Instructions for the task: Reproduce the records below exactly, but only between the lines holding "decodeLabel ⟨0x52, []⟩ = .ok .rstHost" and "live channels of", inclusive.
---*---
/-- R217: whatever is pushed in between, a recompute that stays in flight takes at most `SAMPLE_BUFFER_DEPTH` element steps, so one
more ends it. -/
def Obligations.ElementStepsAreBounded : Prop :=
  ∀ (ops : List Instr) (s : State) (id : Nat), s.Inv →
    (∀ n ≤ ops.length, ∃ u d w, runOps (ops.take n) s = some u ∧ u.desc id = some d ∧ d.work = some w) →
    ops.count (.mthElem id) ≤ s.cfg.sampleBufferDepth

/-! ### Statuses and outcomes -/

/-- R252, R251: an operation that replies a status other than OK leaves every other field as it was; only a creation or a deletion
replies a status, only a link loss reports LinkLost, and no operation surfaces StreamDesync; the words have the rule's codes. -/
def Obligations.RejectionLeavesStateUnchanged : Prop :=
  ((∀ id, (Status.ok id).code = 0) ∧ Status.nestingTooDeep.code = 1 ∧ Status.channelLimitReached.code = 2 ∧
    Status.streamDesync.code = 3 ∧ Status.linkLost.code = 4 ∧ Status.invalidChannel.code = 5) ∧
  ∀ (i : Instr) (s t : State) (st : Status), s.reply = none → exec i s = .next t → t.reply = some st →
    (st.isRejection = true → t = { s with reply := some st }) ∧
    (st.kind = .status → (∃ ctl a b, i = .mthCreate ctl a b) ∨ ∃ id, i = .mthDelete id) ∧
    (st = .linkLost → i = .lnkDown) ∧ st ≠ .streamDesync

/-- R261, R250, R253: in every state that meets the invariant every operation either gives a next state or has no step because its
guard fails; none faults otherwise and none refuses. -/
def Obligations.NoOperationFaults : Prop :=
  ∀ (i : Instr) (s : State), s.Inv →
    (∃ t, exec i s = .next t) ∨ ∃ why, exec i s = .fault (.noStep why)

/-- R261, R97: a step is refused exactly when the label at the front of the schedule is refused, by that label's reason, whatever comes
after it and whatever the rest of the state holds; a run that comes to such a state is refused from there on. The schedule is the
model's own (log entry 4). -/
def Obligations.StepRefusesExactlyRefusedEntries : Prop :=
  (∀ (s : State) (r : Reject), step s = .refused (.rejected r) ↔ frontRefused s.sched r) ∧
  (∀ (s : State) (x : Refusal), step s = .refused x → ∃ r, x = .rejected r) ∧
  ∀ (k n : Nat) (s t : State) (r : Reject), Host.Core.run core k s = .next t → frontRefused t.sched r → k < n →
    Host.Core.run core n s = .refused (.rejected r)

/-! ### Reset -/

/-- R280: the power-on value of every field of the spec's state; beside them OWNER 0 and RECOMPUTE_ATOMIC true as decided in R10 and
CLKDIV 32 as in R9, in the launch configuration that is the model's choice (log entry 2); and that this state is quiescent (R263) and
an aligned start (R284, as the model measures it: log entry 12). -/
def Obligations.PowerOnState : Prop :=
  State.reset.fw.k = 0 ∧ State.reset.fw.acc = #v[none, none, none, none] ∧
  State.reset.wire = [] ∧ State.reset.linkUp = true ∧
  State.reset.dec.asm = [] ∧ State.reset.dec.desyncCount = 0 ∧ State.reset.dec.queue = [] ∧
  State.reset.ch.phys[0] = [] ∧ State.reset.ch.phys[1] = [] ∧
  State.reset.ch.derived = [] ∧ State.reset.ch.nextId = 2 ∧
  State.reset.cfg.owner = 0 ∧ State.reset.cfg.recomputeAtomic = true ∧ State.reset.cfg.clkDiv.divisor = 32 ∧
  State.reset.quiescent = true ∧ State.reset.alignedStart = true

/-- R281: a firmware restart completes in every state, empties the group and changes nothing else. -/
def Obligations.FirmwareRestart : Prop :=
  (∀ s : State, exec .rstFw s = .next { s with fw := ⟨0, #v[none, none, none, none]⟩ }) ∧
  decodeLabel ⟨0x51, []⟩ = .ok .rstFw

/-- R282: a host restart completes in every state, gives the host's fields their reset values and keeps the wire, the link and the
firmware. -/
def Obligations.HostRestart : Prop :=
  (∀ s : State, exec .rstHost s = .next { s with
    dec := { asm := [], desyncCount := 0, queue := [] }
    ch := { phys := #v[[], []], derived := [], nextId := 2 } }) ∧
  decodeLabel ⟨0x52, []⟩ = .ok .rstHost

/-! ### The whole machine -/

/-- The invariant holds at power-on. -/
def Obligations.PowerOnMeetsInvariant : Prop := State.reset.Inv

/-- R21 to R36, R61, R220: every step keeps the invariant: the bounds of every sequence, the shape of the firmware's group, at most three
live channels of level 1 over physical operands in a canonical map, ids below the next id, and an empty wire without link. -/
def Obligations.StepKeepsInvariant : Prop :=
  ∀ s t : State, s.Inv → step s = .next t → t.Inv

/-- R39: an operation that the access table gives no write of the firmware's state, the wire, the link, the window, the slip counter, the
queue, a physical buffer or the next id leaves it as it was. A live channel's descriptor is framed as a whole: an operation that
writes none of its fields, and one that names another channel, leaves all of it as it was; which of its fields a recompute, its start
and its element steps write is not said here (RecomputeIsPointwise, BeginStartsRecompute, ElementStepComputesOrFinishes say it). No
operation writes the configuration (R280; log entry 1) or the schedule (log entry 4), and none but an operator the lane (log entry 7). -/
def Obligations.AccessTableFrames : Prop :=
  ∀ (i : Instr) (s t : State), exec i s = .next t →
    ((∀ v, i ≠ .smpConvert v) → i ≠ .smpEmit → i ≠ .rstFw → t.fw = s.fw) ∧
    (i ≠ .smpEmit → i ≠ .lnkDrop → i ≠ .lnkDown → i ≠ .decIngest → t.wire = s.wire) ∧
    (i ≠ .lnkDown → i ≠ .lnkUp → t.linkUp = s.linkUp) ∧
    (i ≠ .decIngest → i ≠ .decUnpack → i ≠ .decSlip → i ≠ .rstHost → t.dec.asm = s.dec.asm) ∧
    (i ≠ .decSlip → i ≠ .rstHost → t.dec.desyncCount = s.dec.desyncCount) ∧
    (i ≠ .decUnpack → i ≠ .decPush → i ≠ .rstHost → t.dec.queue = s.dec.queue) ∧
    (i ≠ .decPush → i ≠ .rstHost → t.ch.phys[s.cfg.owner] = s.ch.phys[s.cfg.owner]) ∧
    ((∀ v, i ≠ .envFeed v) → i ≠ .rstHost → ∀ p : Fin 2, p ≠ s.cfg.owner → t.ch.phys[p] = s.ch.phys[p]) ∧
    (∀ id, (∀ ctl a b, i = .mthCreate ctl a b → id ≠ s.ch.nextId) → i ≠ .mthDelete id → i ≠ .mthRecompute id →
      i ≠ .mthBegin id → i ≠ .mthElem id → i ≠ .rstHost → t.desc id = s.desc id) ∧
    ((∀ ctl a b, i ≠ .mthCreate ctl a b) → i ≠ .rstHost → t.ch.nextId = s.ch.nextId) ∧
    t.sched = s.sched ∧ t.cfg = s.cfg ∧ ((toCtl i).isNone → t.lane = s.lane)

/-- R28: the slip counter is the number of slips since the host's start: a slip adds one, a host restart clears it, and no other operation
writes it. -/
def Obligations.DesyncCounterCountsSlips : Prop :=
  ∀ (i : Instr) (s t : State), exec i s = .next t →
    t.dec.desyncCount =
      (if i = .decSlip then s.dec.desyncCount + 1 else if i = .rstHost then 0 else s.dec.desyncCount)

/-- R24, R80: nothing of the host or the link reaches the firmware: from two states with the same firmware state an operation that has a
step in both leaves the same firmware state. -/
def Obligations.FirmwareIsIsolated : Prop :=
  ∀ (i : Instr) (s s' t t' : State), s.fw = s'.fw → exec i s = .next t → exec i s' = .next t' → t.fw = t'.fw

/-- R30, R36: an id is never given out twice while the host runs: the next id never falls, a channel that becomes live takes it, and it
then rises past that channel. -/
def Obligations.ChannelIdsAreNeverReused : Prop :=
  ∀ (i : Instr) (s t : State), i ≠ .rstHost → exec i s = .next t →
    s.ch.nextId ≤ t.ch.nextId ∧
    ∀ id, s.desc id = none → (t.desc id).isSome → id = s.ch.nextId ∧ t.ch.nextId = id + 1

/-- R33: the operator, the operands and the level of a channel that stays live never change. -/
def Obligations.LiveDescriptorsKeepTheirOperands : Prop :=
  ∀ (i : Instr) (s t : State) (id : Nat) (d e : Descriptor), s.Inv → exec i s = .next t →
    s.desc id = some d → t.desc id = some e →
    e.ctl = d.ctl ∧ e.a = d.a ∧ e.b = d.b ∧ e.level = d.level

/-- R16, R98, R261: a step runs the instruction at the front of the schedule, on the state with its entry taken off and the last reply
gone, an operator's operand pair having been latched. A byte form is read from the bytes up to the first entry that is no byte, and
the bytes it leaves stand before whatever entries come after. A refused entry refuses, whatever comes after it, and an empty schedule
has no step. The schedule is the model's own (log entry 4). -/
def Obligations.StepRunsScheduledInstruction : Prop :=
  ∀ (s : State) (more : List Slot),
    (∀ bs i rest, s.sched = bs.map .byte ++ more → (∀ c, more.head? ≠ some (.byte c)) → decode bs = .ok (i, rest) →
      step s = exec i { s with sched := rest.map .byte ++ more, reply := none }) ∧
    (∀ l i, s.sched = .label l :: more → decodeLabel l = .ok i →
      step s = exec i { s with sched := more, reply := none }) ∧
    (∀ l r, s.sched = .label l :: more → decodeLabel l = .error r → step s = .refused (.rejected r)) ∧
    (∀ b bs r, s.sched = (b :: bs).map .byte ++ more → (∀ c, more.head? ≠ some (.byte c)) →
      decode (b :: bs) = .error r → step s = .refused (.rejected r)) ∧
    (∀ c a b, s.sched = .operator c a b :: more →
      step s = exec (decodeCtl c) { s with sched := more, reply := none, lane := { s.lane with a := a, b := b } }) ∧
    (s.sched = [] → step s = .fault (.noStep .scheduleEmpty))
end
---*---
Solution to the exercise:
  decodeLabel ⟨0x52, []⟩ = .ok .rstHost

/-! ### The whole machine -/

/-- The invariant holds at power-on. -/
def Obligations.PowerOnMeetsInvariant : Prop := State.reset.Inv

/-- R21 to R36, R61, R220: every step keeps the invariant: the bounds of every sequence, the shape of the firmware's group, at most three
live channels of level 1 over physical operands in a canonical map, ids below the next id, and an empty wire without link. -/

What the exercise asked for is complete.